──────── Exercise data

-- ==== Sys2Proof/Machine/Saddle.lean ====
section
/-! DEFINITION. Saddle (06_saddle_current_budget.md): window sums and stretching, the improvement
pass, the levels, the running check, the model gain, the hard trip, and the opcodes 0x0403 and
0x0404. A current is a sum over pixels of (REF + 1) x (224 + TRIM) x K: 8,192,000 x 4,096 of them
are 1 mA, and every current counts twice, or once while a trip halves I_fs (R64, R65, R152, R153). -/

namespace Sys2Proof.Machine

/-! ### Profiles and windows (R141 to R144) -/

/-- One mA in Saddle's units. -/
def maUnit : Nat := 8192000 * 4096 * 2

/-- How often a current counts in a sub-frame, of the next frame or not (R153, R154): once while a trip
halves I_fs, which ends at the seam after the clear, else twice. -/
def State.scale (s : State) (next : Bool) : Nat :=
  if s.sad.tripHeld && !(s.sad.tripRelease && next) then 1 else 2

/-- A row-group's profile. -/
def State.profile (s : State) (g : Nat) : Profile := tget (fun _ => {}) s.sad.profiles g

/-- Change a row-group's profile. -/
def State.modProfile (s : State) (g : Nat) (f : Profile → Profile) : State :=
  { s with sad := { s.sad with profiles := tmod (fun _ => {}) s.sad.profiles g f } }

/-- A bin of a profile. -/
def bin (h : List Nat) (b : Nat) : Nat := h.getD b 0

/-- Stretching in time (R143). -/
def stretch (h : List Nat) (f : Nat) : List Nat :=
  (List.range 64).map fun u =>
    if f = 0 then 0 else if 63 < u * 4096 / f then 0 else bin h (u * 4096 / f)

/-- A profile placed at a slot: its contribution to each window (R142). -/
def rotate (h : List Nat) (slot : Nat) : List Nat :=
  (List.range 64).map fun w => bin h ((w + 64 - slot % 64) % 64)

/-- Window sums less a contribution. -/
def subLists (a b : List Nat) : List Nat := (List.range 64).map fun w => bin a w - bin b w

/-- The sum of window lists. -/
def sumWindows (l : List (List Nat)) : List Nat := l.foldl addLists []

/-- The class factors of a level (R149). -/
def classFactors (z : Nat) : Nat × Nat × Nat :=
  (min 4096 (z - 8192), min 4096 (z - 4096), min 4096 z)

/-- The single factor of a row-group (R143). -/
def groupFactor (f : Nat × Nat × Nat) (p : Profile) : Nat :=
  let t := p.sumB + p.sumO + p.sumP
  if t = 0 then 4096 else (f.1 * p.sumB + f.2.1 * p.sumO + f.2.2 * p.sumP) / t

/-- REF + 1 of a row-group's tile in a sub-frame of the next frame or not, from the shadow copy for a plan
that takes a commit as taken (R144, R194), counted as `State.scale` says. -/
def State.refOf (s : State) (commit next : Bool) (g : Nat) : Nat :=
  let id := pTileRef + rgTile g
  (bits (if commit then s.shadow id else s.live id) 9 0 + 1) * s.scale next

/-- A list times a factor. -/
def timesList (n : Nat) (l : List Nat) : List Nat := l.map (· * n)

/-! ### Slots (R146, R147) -/

/-- The home slot of a row-group (R146). -/
def homeSlot (g : Nat) : Nat := 4 * (g % 16) + (g / 16) % 4

/-- The limp slot of a row-group (R73). -/
def limpSlot (g : Nat) : Nat := 17 * g % 64

/-- The slot at which a row-group's counter last restarted (R147); before any, its home slot. -/
def State.prevSlot (s : State) (g : Nat) : Nat := (s.rg g).slot.getD (homeSlot g)

/-- The circular distance of two slots. -/
def slotDist (a b : Nat) : Nat := min ((a + 64 - b) % 64) ((b + 64 - a) % 64)

/-- The tile spacing in slots (R147). -/
def dMin (pwmPs : Nat) : Nat := ceilDiv (64 * 20480000) pwmPs

/-- What the improvement pass works on, by row-group: H* in Saddle's units, T and the committed
profile in them, and the previous plan's factors. -/
structure Work where
  demand : List (List Nat)
  total  : List Nat
  comm   : List (List Nat)
  factor : List Nat
  prev   : List Nat
  carry  : Bool
  deriving DecidableEq, Repr

/-- H* of a row-group with the carry term of a candidate slot (R144). -/
def carried (w : Work) (g slot : Nat) : List Nat :=
  let h := w.demand.getD g []
  let p := w.prev.getD g 0
  let m := p - slot
  if !w.carry || m = 0 then h
  else (List.range 64).map fun u =>
    if u < m then min (w.total.getD g 0) (bin h u + bin (w.comm.getD g []) (64 - m + u)) else bin h u

/-- The profile of a row-group at a candidate slot, stretched by the previous plan's factor. -/
def atSlot (w : Work) (g slot : Nat) : List Nat := stretch (carried w g slot) (w.factor.getD g 4096)
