-- ==== Sys2Proof/Machine/Pixel.lean ====
section
/-! DEFINITION. Pixel drive (03_pixel_drive.md, and R20 to R26 of 01_architecture.md): composition
passes from start token to ready codes, loads, slot starts, the limp loads (R117), the end of a notch,
scan faults and Spur (13_self_test.md R296 to R298), and the opcodes 0x0401 and 0x0402. -/

namespace Sys2Proof.Machine

/-! ### Sub-frames to come -/

/-- What is known of a sub-frame to come: whether it lies in the next frame, its index in its frame,
its frame's timing and its length. -/
structure Coming where
  next   : Bool
  index  : Nat
  timing : Timing
  pwmPs  : Nat
  deriving DecidableEq, Repr

/-- The sub-frame `d` after the one in progress (R185, R195 to R197). -/
def State.coming (s : State) (d : Nat) : Coming :=
  let k := s.frm.index + d
  if k < s.frameSubs then
    { next := false
      index := k
      timing := s.frm.timing
      pwmPs := match s.frm.change with
        | some c => if c.inBridge ∧ c.oldSubs ≤ k then c.bridgePs else timingPwmPs s.frm.timing
        | none => timingPwmPs s.frm.timing }
  else
    let i := k - s.frameSubs
    let t := s.timingNext.getD s.frm.timing
    { next := true
      index := i
      timing := t
      pwmPs := match s.bridgeNext with
        | some c => if c.oldSubs ≤ i then c.bridgePs else timingPwmPs t
        | none => timingPwmPs t }

/-- A pair spans sub-frames of different lengths or timings (R26). -/
def pairBroken (a b : Coming) : Bool := decide (a.timing ≠ b.timing) || decide (a.pwmPs ≠ b.pwmPs)

/-- The plan instant of the coming seam lies after the clear of the last limp cause, so that passes
that serve its sub-frame 0 compose fallback (R241). -/
def State.limpEnds (s : State) : Bool :=
  decide (s.frm.ret = some .limpToFallback) && (s.frm.retArmed || decide (s.clk + 40000 < s.nextLatchClk))

/-- Composed codes of a tile are loaded in a sub-frame to come (R73, R240, R241): from the seam that
ends limp or lights the array, its own sub-frame 0 included (R31, R334). -/
def State.composes (s : State) (t : Nat) (c : Coming) : Bool :=
  s.frm.running && decide ((s.tile t).loader ≠ .held)
    && ((!s.pwr.pixOff && decide (s.diag.safe < 3)) || (c.next && s.lightDue)
      || (c.next && !s.pwr.pixOff && decide (s.diag.safe = 3) && s.limpEnds))

/-- A pass for the seam's frame composes in fallback: as the return scheduled for the seam leaves the
engine (R193, R241). -/
def State.provFallback (s : State) : Bool :=
  match s.frm.ret with
  | some .toNormal => (match s.frm.seam with | some x => !x.ret | none => false)
  | some .limpToFallback => true
  | _ => decide (s.diag.safe = 2) || s.lightDue

/-! ### A pass begins (R20, R24, R95, R105, R130) -/

/-- A context line is read by the rasteriser at a pass start: an object that cannot be read times out,
an overlay that cannot be read is left out (R276). -/
def State.readCtx (s : State) (a : Nat) : State :=
  let r := s.readLine 8 a
  if r.2 then r.1
  else if a < 0x20002000 then
    let n := (a - 0x20000000) / 64
    if (r.1.ctx n).active then r.1.ctxTimeout n (r.1.ctx n) else r.1
  else
    let m := (a - 0x20002000) / 64
    { r.1 with comp := { r.1.comp with
      ovlLost := if r.1.comp.ovlLost.contains m then r.1.comp.ovlLost else sortIns m r.1.comp.ovlLost } }

/-- The context register file is read whole at a pass start (R274, R276). -/
def State.readContexts (s : State) : State :=
  (s.troubledIn 0x20000000 0x2800).foldl (fun s a => s.readCtx a) s

/-- No load of composed codes is due in these sub-frames of a row-group; those past are forgotten. -/
def State.excuse (s : State) (g : Nat) (subs : List Nat) : State :=
  s.modRg g fun r => { r with skips := subs ++ r.skips.filter fun k => decide (s.frm.sub ≤ k) && !subs.contains k }

/-- A row-group's pass begins, `d` sub-frames before the one it serves. -/
def State.beginPass (s : State) (tok : Token) : State :=
  let g := tok.g
  let t := rgTile g
  let sub := tok.sub
  let s := s.readContexts
  let d := sub - s.frm.sub
  let c := s.coming d
  let c2 := s.coming (d + 1)
  let paired := timingPaired c.timing
  let only := paired && pairBroken c c2
  let fb := fun (x : Coming) => if x.next then s.provFallback else decide (s.diag.safe = 2)
  let gen := fun (x : Coming) => if x.next ∧ s.frm.seam.isNone then some s.frm.gen else none
  let plan := s.planFor sub
  let slot := plan.slots.getD g (homeSlot g)
  let slot2 := (s.planFor (sub + 1)).slots.getD g (homeSlot g)
  let start2 := tok.tS + (c.pwmPs + slotPs c2.pwmPs slot2) / 1000 - slotPs c.pwmPs slot / 1000
  let p : Pass :=
    { g := g
      sub := sub
      index := c.index
      slot := slot
      paired := paired
      index2 := c2.index
      slot2 := slot2
      serves := s.composes t c
      serves2 := paired && !only && s.composes t c2
      fallback := fb c
      fallback2 := fb c2
      prov := c.next
      prov2 := c2.next
      gen := gen c
      gen2 := gen c2
      subs := timingN c.timing
      pwmPs := c.pwmPs
      tS := tok.tS
      tS2 := start2
      slotClk := tok.slotClk
      tag := (if s.pwr.boot = .firstSeam then c.index else s.pix.notch.toNat + d) % 128
      dx := s.comp.shiftX
      dy := s.comp.shiftY
      ctx := s.activeCtx
      force := s.shd.force
      crest := (List.range 8).map fun k => (s.crest k).c
      lostOvl := s.comp.ovlLost }
  { s with comp := { s.comp with passes := tins s.comp.passes t p } }

/-- A row-group's start token (R20, R24): its pass starts now, or waits for the tile's previous pass. -/
def State.startToken (s : State) (g : Nat) : State :=
  let t := rgTile g
  let sub := max ((s.rg g).token + 1) s.frm.sub
  if !s.frm.running ∨ s.frm.sub + 1 < sub then s
  else
    let s := s.modRg g fun r => { r with token := sub }
    let c := s.coming (sub - s.frm.sub)
    let c2 := s.coming (sub - s.frm.sub + 1)
    let paired := timingPaired c.timing
    if paired ∧ c.index % 2 ≠ rgIdx g % 2 then s
    else if !(s.composes t c || (paired && s.composes t c2)) || (s.rg g).skips.contains sub then
      s.excuse g (if paired then [sub, sub + 1] else [sub])
    else
      let s := if paired && pairBroken c c2 then (s.excuse g [sub + 1]).bump pSeamRepeat 1 else s
      let tok : Token :=
        { g := g, sub := sub, tS := s.pwr.devtime.toNat + 26000, slotClk := s.clk + 26000 }
      if s.comp.passes.any fun e => e.1 = t then
        { s with comp := { s.comp with tokens := s.comp.tokens ++ [tok] } }
      else s.beginPass tok

def execStartToken (dt : Nat) (g : Fin 256) (ups : Upsets) (s : State) : Host.Outcome State Fault Refusal :=
  .next (((s.elapse dt).arise ups).startToken g)

/-- The composer of a tile is free: its next waiting pass begins (R20). -/
def State.nextToken (s : State) (t : Nat) : State :=
  match s.comp.tokens.find? fun k => rgTile k.g = t with
  | none => s
  | some k =>
    let s := { s with comp := { s.comp with tokens := s.comp.tokens.filter fun x => x ≠ k } }
    if s.comp.passes.any fun e => e.1 = t then s else s.beginPass k

/-! ### What a pass reads (R112, R273 to R275) -/

/-- The texels that the filter of R94 reads at a shifted position. -/
def sceneTaps (u v : Int) : List (Nat × Nat) :=
  let i := (2 * u - 3) / 8
  let j := (2 * v - 3) / 8
  let cx := fun (i : Int) => (clampI 0 511 i).toNat
  let cy := fun (j : Int) => (clampI 0 127 j).toNat
  [(cx i, cy j), (cx (i + 1), cy j), (cx i, cy (j + 1)), (cx (i + 1), cy (j + 1))]

/-- One sub-frame of a pass: whether it reads the seam set to come, whether it is a fallback pass. -/
structure Half2 where
  prov : Bool
  fb   : Bool
  deriving DecidableEq, Repr

/-- The lines that a pixel reads in a pass. -/
def State.pixelLines (s : State) (ps : Pass) (h : Half2) (x y : Nat) : List Nat :=
  let win := s.passPrm h.prov pWinCtrl
  let i := imageOf win x y
  let ctrl := s.passPrm h.prov pCompCtrl
  let taps := sceneTaps ((i.1 : Int) - ps.dx) ((i.2 : Int) - ps.dy)
  let scene := fun (n : Nat) => taps.map fun q => lineOf (texelAddr n q.1 q.2)
  let cfg := s.passPrm h.prov pMixCfg
  let base :=
    if h.fb then scene 0
    else if bitOf ctrl 0 then scene (bits cfg 3 0) ++ scene (bits cfg 7 4)
    else [lineOf (s.passBase h.prov + 4096 * i.2 + 2 * i.1)]
  let winX := signed 32 (s.passPrm h.prov pWinX)
  let winY := signed 32 (s.passPrm h.prov pWinY)
  let ovl :=
    if h.fb ∨ !bitOf ctrl 2 then []
    else (List.range 32).filterMap fun m =>
      let o := s.passOvl h.prov m
      if ovlEn o && !ps.lostOvl.contains m then
        (ovlTexel o winX winY i.1 i.2).map fun q => lineOf (symAddr o q)
      else none
  let flux := if bitOf ctrl 4 then [lineOf (0x600000 + 2048 * y + x)] else []
  let near := if bitOf ctrl 3 then (neighbours x y).map fun n => mapLine n.1 n.2 else []
  base ++ ovl ++ flux ++ [mapLine x y] ++ near

/-- The sub-frames that a pass still serves. -/
def passHalves (ps : Pass) : List Half2 :=
  (if ps.serves then [{ prov := ps.prov, fb := ps.fallback }] else [])
    ++ (if ps.serves2 then [{ prov := ps.prov2, fb := ps.fallback2 }] else [])

/-- The cell numbers of a row-group. -/
def allCells : List Nat := List.range 4096

/-- The troubled lines that a pass reads. -/
def State.passUpsets (s : State) (ps : Pass) : List Nat :=
  s.troubled.filter fun a => allCells.any fun n =>
    (passHalves ps).any fun h => (s.pixelLines ps h (rgPixel ps.g n).1 (rgPixel ps.g n).2).contains a

/-- The region that SUBSTITUTE names (R119). -/
def substRegion (a : Nat) : Nat :=
  if a < 0x400000 then 0 else if a < 0x600000 then 2 else if a < 0x700000 then 3
  else if a < 0x900000 then 1 else 4

/-- A line that a pass could not read is substituted: counted, and at most one SUBSTITUTE per region
and frame (R112). -/
def State.substitute (s : State) (tile a : Nat) : State :=
  let r := substRegion a
  if s.comp.substSeen.contains r then s.bump pSubstCount 1
  else
    let s := s.substEvt r tile a
    { s with comp := { s.comp with substSeen := sortIns r s.comp.substSeen } }

/-- A line that a pass could not read is substituted. A frame buffer line is replaced by that of the other
buffer, which is read in its turn: the lines that failed are answered (R112). -/
def State.passLost (s : State) (tile a : Nat) : State × List Nat :=
  let s := s.substitute tile a
  match otherBuf a with
  | some b =>
    let x := s.readLine 1 b
    (x.1, if x.2 then [a] else [a, b])
  | none => (s, [a])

────────────────

◆ **Assigned task**:
Here the output must be the lines above from the line with "def slotDist (a" to the line with "plan's factor. -/", both included, duplicated word for word and nothing else.

◆ **Solution**:
def slotDist (a b : Nat) : Nat := min ((a + 64 - b) % 64) ((b + 64 - a) % 64)

/-- The tile spacing in slots (R147). -/
def dMin (pwmPs : Nat) : Nat := ceilDiv (64 * 20480000) pwmPs

/-- What the improvement pass works on, by row-group: H* in Saddle's units, T and the committed
profile in them, and the previous plan's factors. -/
structure Work where
  demand : List (List Nat)
  total  : List Nat
  comm   : List (List Nat)
  factor : List Nat
  prev   : List Nat
  carry  : Bool
  deriving DecidableEq, Repr

/-- H* of a row-group with the carry term of a candidate slot (R144). -/
def carried (w : Work) (g slot : Nat) : List Nat :=
  let h := w.demand.getD g []
  let p := w.prev.getD g 0
  let m := p - slot
  if !w.carry || m = 0 then h
  else (List.range 64).map fun u =>
    if u < m then min (w.total.getD g 0) (bin h u + bin (w.comm.getD g []) (64 - m + u)) else bin h u

/-- The profile of a row-group at a candidate slot, stretched by the previous plan's factor. -/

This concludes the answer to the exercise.